What you need to do >> Your answer should be only the lines below from the one with "true ∧ (x.pair.shutOut" to the one with "x.nd.pairBase = true ∧ x.pair.own", repeated exactly, ends included.

—————

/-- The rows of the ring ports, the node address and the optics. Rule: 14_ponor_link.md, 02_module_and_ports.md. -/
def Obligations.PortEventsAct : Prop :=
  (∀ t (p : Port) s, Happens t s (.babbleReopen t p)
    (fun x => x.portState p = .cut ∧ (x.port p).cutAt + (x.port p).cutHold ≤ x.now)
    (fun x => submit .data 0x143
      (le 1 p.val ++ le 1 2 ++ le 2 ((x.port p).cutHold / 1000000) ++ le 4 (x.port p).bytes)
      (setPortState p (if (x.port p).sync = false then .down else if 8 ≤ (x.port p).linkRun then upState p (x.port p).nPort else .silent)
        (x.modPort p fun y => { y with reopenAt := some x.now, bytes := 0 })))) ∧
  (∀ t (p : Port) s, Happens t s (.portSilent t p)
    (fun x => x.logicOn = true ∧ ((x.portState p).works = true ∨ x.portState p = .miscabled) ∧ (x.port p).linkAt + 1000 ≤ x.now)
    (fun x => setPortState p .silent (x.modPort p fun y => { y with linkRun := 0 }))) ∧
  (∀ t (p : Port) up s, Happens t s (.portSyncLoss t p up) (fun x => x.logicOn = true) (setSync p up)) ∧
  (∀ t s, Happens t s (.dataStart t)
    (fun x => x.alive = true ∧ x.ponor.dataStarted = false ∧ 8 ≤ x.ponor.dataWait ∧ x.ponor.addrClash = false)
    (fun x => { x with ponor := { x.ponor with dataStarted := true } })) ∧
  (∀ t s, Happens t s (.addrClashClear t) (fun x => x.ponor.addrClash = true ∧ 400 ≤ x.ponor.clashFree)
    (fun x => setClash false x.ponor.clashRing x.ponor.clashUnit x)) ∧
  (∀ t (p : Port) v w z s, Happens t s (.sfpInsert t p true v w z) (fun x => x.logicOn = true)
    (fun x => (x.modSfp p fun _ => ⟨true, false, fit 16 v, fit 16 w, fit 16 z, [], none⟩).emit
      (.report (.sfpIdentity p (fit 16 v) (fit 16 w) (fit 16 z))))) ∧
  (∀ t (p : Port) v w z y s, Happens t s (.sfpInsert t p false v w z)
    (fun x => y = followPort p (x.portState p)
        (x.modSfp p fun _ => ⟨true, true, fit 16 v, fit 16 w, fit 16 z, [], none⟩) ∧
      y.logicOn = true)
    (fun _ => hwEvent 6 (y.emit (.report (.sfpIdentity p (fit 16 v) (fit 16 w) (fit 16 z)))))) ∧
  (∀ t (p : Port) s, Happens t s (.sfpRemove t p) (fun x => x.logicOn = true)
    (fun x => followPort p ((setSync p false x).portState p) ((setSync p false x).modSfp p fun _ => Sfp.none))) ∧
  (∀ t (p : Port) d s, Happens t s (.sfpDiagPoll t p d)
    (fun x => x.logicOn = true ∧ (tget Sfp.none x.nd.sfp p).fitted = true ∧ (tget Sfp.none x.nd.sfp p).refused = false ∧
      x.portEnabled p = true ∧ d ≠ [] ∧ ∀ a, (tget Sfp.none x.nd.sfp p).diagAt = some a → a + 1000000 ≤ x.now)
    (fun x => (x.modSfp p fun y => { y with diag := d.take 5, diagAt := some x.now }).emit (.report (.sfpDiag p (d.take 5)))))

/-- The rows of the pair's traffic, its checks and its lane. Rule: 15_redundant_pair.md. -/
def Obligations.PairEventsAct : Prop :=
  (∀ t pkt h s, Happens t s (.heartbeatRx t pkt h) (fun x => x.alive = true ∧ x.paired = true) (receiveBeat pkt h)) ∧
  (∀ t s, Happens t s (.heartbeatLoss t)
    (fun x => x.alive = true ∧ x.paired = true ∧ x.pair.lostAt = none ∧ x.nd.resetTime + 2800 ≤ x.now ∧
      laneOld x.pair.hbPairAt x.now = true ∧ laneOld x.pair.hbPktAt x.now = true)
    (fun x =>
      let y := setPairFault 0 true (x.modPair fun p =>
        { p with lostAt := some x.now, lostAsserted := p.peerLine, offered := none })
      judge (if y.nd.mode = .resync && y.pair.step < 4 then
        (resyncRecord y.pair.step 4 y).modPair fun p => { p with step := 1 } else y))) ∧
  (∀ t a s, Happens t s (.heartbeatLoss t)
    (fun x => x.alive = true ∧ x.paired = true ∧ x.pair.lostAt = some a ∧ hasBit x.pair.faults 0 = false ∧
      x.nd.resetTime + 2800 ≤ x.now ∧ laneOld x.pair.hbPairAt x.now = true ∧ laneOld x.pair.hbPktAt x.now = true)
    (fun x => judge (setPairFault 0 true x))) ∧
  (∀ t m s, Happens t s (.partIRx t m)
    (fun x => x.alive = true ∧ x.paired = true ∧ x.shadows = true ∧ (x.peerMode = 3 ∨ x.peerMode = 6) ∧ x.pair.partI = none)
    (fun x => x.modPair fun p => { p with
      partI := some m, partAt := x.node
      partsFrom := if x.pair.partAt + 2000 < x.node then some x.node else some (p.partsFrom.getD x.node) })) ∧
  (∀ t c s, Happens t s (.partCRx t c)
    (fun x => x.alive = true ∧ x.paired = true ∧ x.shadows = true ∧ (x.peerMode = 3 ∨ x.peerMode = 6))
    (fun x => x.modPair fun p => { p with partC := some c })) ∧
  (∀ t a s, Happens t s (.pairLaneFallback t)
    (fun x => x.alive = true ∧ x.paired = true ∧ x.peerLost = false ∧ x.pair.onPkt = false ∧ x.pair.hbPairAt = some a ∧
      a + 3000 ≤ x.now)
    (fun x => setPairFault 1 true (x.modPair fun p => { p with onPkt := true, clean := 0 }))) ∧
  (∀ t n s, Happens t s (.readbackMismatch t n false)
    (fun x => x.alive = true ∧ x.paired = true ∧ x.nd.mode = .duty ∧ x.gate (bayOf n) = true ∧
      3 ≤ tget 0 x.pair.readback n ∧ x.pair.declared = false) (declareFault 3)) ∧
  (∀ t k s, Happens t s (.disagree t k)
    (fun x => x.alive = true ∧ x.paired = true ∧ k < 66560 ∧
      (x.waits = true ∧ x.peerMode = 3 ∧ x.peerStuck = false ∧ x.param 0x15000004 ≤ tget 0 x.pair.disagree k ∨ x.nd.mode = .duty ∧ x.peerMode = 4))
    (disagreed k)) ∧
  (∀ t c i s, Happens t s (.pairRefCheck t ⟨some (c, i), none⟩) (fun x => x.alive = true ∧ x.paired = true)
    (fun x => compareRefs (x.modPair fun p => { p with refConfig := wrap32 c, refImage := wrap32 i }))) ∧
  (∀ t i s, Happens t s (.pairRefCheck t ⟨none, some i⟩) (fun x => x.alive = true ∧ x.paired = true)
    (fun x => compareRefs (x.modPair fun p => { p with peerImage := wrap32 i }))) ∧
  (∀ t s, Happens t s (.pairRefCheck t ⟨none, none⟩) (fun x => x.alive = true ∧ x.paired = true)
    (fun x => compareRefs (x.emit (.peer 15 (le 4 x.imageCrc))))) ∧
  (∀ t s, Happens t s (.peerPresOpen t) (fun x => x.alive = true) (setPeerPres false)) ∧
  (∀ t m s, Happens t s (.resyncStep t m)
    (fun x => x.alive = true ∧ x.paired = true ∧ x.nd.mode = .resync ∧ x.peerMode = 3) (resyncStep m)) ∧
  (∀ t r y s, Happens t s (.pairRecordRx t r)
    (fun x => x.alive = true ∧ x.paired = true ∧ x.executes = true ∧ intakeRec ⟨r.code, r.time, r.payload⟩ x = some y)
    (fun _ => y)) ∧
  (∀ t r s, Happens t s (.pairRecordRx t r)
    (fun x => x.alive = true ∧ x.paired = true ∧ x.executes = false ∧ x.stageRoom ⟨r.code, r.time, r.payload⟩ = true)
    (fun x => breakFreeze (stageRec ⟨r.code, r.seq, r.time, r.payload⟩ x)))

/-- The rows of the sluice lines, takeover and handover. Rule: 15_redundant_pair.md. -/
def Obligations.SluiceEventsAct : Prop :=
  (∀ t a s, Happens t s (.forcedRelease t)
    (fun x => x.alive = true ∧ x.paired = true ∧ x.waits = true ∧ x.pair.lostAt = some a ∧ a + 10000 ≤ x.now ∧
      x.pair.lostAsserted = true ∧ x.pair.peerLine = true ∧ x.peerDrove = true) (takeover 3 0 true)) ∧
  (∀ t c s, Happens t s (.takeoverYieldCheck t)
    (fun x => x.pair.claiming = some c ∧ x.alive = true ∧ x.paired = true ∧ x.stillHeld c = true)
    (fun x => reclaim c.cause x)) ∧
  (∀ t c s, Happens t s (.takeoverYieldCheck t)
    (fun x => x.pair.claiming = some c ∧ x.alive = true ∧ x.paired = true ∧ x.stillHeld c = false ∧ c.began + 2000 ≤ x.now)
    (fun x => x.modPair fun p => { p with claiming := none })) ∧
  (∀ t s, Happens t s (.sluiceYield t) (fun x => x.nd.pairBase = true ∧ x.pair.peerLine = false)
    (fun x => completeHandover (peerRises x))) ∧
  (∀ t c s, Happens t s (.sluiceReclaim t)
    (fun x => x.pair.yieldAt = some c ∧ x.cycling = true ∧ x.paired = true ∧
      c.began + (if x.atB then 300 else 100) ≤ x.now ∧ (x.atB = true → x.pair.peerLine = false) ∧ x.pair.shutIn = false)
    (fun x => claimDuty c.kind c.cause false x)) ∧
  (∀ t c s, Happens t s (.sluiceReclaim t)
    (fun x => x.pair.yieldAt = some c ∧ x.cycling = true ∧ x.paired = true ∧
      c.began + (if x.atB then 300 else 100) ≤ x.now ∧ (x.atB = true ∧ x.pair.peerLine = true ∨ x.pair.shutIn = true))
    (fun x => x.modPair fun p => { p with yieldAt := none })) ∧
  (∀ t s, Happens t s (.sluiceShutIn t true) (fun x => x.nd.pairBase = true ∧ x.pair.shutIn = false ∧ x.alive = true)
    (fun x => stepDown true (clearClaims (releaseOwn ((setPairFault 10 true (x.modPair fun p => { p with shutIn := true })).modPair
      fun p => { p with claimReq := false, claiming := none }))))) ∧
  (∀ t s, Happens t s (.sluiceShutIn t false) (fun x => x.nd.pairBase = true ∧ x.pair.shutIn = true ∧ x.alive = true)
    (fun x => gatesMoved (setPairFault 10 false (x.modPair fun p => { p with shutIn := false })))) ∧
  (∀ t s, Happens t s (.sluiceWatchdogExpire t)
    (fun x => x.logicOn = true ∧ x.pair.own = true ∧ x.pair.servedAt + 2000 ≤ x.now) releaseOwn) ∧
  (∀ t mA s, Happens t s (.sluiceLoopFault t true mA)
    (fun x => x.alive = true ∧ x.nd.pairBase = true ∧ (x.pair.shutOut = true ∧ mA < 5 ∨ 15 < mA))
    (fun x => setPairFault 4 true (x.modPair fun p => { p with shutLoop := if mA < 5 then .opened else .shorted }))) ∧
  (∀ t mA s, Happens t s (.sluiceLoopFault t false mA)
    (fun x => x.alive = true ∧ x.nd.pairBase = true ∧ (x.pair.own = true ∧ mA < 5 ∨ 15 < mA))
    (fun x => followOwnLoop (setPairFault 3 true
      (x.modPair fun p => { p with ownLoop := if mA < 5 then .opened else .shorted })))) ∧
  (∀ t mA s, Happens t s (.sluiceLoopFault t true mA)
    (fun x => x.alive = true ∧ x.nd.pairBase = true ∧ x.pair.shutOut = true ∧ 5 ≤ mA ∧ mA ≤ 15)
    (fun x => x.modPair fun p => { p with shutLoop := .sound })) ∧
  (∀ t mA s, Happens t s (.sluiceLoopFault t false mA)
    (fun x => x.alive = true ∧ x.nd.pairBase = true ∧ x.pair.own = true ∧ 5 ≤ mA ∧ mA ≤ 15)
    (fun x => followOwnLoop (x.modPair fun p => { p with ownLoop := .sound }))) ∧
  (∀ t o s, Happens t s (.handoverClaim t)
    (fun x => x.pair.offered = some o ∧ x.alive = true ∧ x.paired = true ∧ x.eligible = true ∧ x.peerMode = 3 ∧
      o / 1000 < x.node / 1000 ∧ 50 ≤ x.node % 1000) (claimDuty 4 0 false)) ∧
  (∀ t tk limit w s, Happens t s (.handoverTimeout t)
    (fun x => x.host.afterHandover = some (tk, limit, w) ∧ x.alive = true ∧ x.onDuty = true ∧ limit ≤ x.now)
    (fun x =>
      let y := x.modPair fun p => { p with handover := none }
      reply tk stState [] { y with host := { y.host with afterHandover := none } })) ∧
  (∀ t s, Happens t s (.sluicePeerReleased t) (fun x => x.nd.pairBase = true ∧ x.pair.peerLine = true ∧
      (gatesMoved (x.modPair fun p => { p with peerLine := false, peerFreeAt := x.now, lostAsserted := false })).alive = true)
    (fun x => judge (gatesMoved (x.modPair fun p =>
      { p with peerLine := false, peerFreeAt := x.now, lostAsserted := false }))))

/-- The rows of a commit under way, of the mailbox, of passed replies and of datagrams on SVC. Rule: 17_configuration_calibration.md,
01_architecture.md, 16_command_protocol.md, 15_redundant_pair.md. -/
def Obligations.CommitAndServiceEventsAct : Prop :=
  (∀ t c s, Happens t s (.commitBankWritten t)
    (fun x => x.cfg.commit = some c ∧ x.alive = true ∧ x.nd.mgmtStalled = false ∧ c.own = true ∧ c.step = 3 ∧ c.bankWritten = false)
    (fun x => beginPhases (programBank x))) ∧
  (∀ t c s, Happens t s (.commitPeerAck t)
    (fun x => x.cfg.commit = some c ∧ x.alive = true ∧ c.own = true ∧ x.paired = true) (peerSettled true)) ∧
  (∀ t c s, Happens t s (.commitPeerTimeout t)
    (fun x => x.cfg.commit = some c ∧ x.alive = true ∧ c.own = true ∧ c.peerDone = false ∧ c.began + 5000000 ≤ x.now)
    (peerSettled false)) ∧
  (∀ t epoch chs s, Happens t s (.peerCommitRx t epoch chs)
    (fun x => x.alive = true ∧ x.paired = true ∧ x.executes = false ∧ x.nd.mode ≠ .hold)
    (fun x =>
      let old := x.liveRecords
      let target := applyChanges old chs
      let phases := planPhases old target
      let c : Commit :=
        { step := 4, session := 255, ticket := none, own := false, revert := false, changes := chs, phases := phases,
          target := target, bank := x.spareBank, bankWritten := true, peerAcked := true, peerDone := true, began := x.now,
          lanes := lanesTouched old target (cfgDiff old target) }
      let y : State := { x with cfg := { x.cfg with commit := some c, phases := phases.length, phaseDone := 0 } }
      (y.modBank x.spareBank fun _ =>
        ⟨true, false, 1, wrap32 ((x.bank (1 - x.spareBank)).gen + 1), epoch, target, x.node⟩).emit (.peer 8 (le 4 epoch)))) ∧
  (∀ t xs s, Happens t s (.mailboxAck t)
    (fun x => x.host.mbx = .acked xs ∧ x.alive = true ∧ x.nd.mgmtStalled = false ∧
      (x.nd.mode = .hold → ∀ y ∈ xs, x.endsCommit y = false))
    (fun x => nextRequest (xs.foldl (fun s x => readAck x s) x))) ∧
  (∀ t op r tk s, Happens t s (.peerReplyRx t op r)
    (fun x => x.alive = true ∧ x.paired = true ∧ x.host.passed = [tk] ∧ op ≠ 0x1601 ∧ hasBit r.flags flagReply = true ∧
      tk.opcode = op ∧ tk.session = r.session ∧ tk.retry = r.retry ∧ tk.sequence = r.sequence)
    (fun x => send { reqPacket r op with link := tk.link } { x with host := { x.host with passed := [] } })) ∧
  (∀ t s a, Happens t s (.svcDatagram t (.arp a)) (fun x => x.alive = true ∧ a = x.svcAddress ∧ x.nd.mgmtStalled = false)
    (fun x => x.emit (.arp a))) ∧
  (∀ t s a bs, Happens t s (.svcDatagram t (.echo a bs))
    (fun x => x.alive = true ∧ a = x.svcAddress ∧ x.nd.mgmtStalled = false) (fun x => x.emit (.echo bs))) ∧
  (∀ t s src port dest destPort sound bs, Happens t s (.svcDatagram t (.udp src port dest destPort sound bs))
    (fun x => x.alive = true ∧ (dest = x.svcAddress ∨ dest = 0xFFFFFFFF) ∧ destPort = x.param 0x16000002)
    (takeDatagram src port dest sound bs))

—————

Solved exercise >>
    (fun x => x.alive = true ∧ x.nd.pairBase = true ∧ (x.pair.shutOut = true ∧ mA < 5 ∨ 15 < mA))
    (fun x => setPairFault 4 true (x.modPair fun p => { p with shutLoop := if mA < 5 then .opened else .shorted }))) ∧
  (∀ t mA s, Happens t s (.sluiceLoopFault t false mA)
    (fun x => x.alive = true ∧ x.nd.pairBase = true ∧ (x.pair.own = true ∧ mA < 5 ∨ 15 < mA))
    (fun x => followOwnLoop (setPairFault 3 true
      (x.modPair fun p => { p with ownLoop := if mA < 5 then .opened else .shorted })))) ∧
  (∀ t mA s, Happens t s (.sluiceLoopFault t true mA)
    (fun x => x.alive = true ∧ x.nd.pairBase = true ∧ x.pair.shutOut = true ∧ 5 ≤ mA ∧ mA ≤ 15)
    (fun x => x.modPair fun p => { p with shutLoop := .sound })) ∧
  (∀ t mA s, Happens t s (.sluiceLoopFault t false mA)
    (fun x => x.alive = true ∧ x.nd.pairBase = true ∧ x.pair.own = true ∧ 5 ≤ mA ∧ mA ≤ 15)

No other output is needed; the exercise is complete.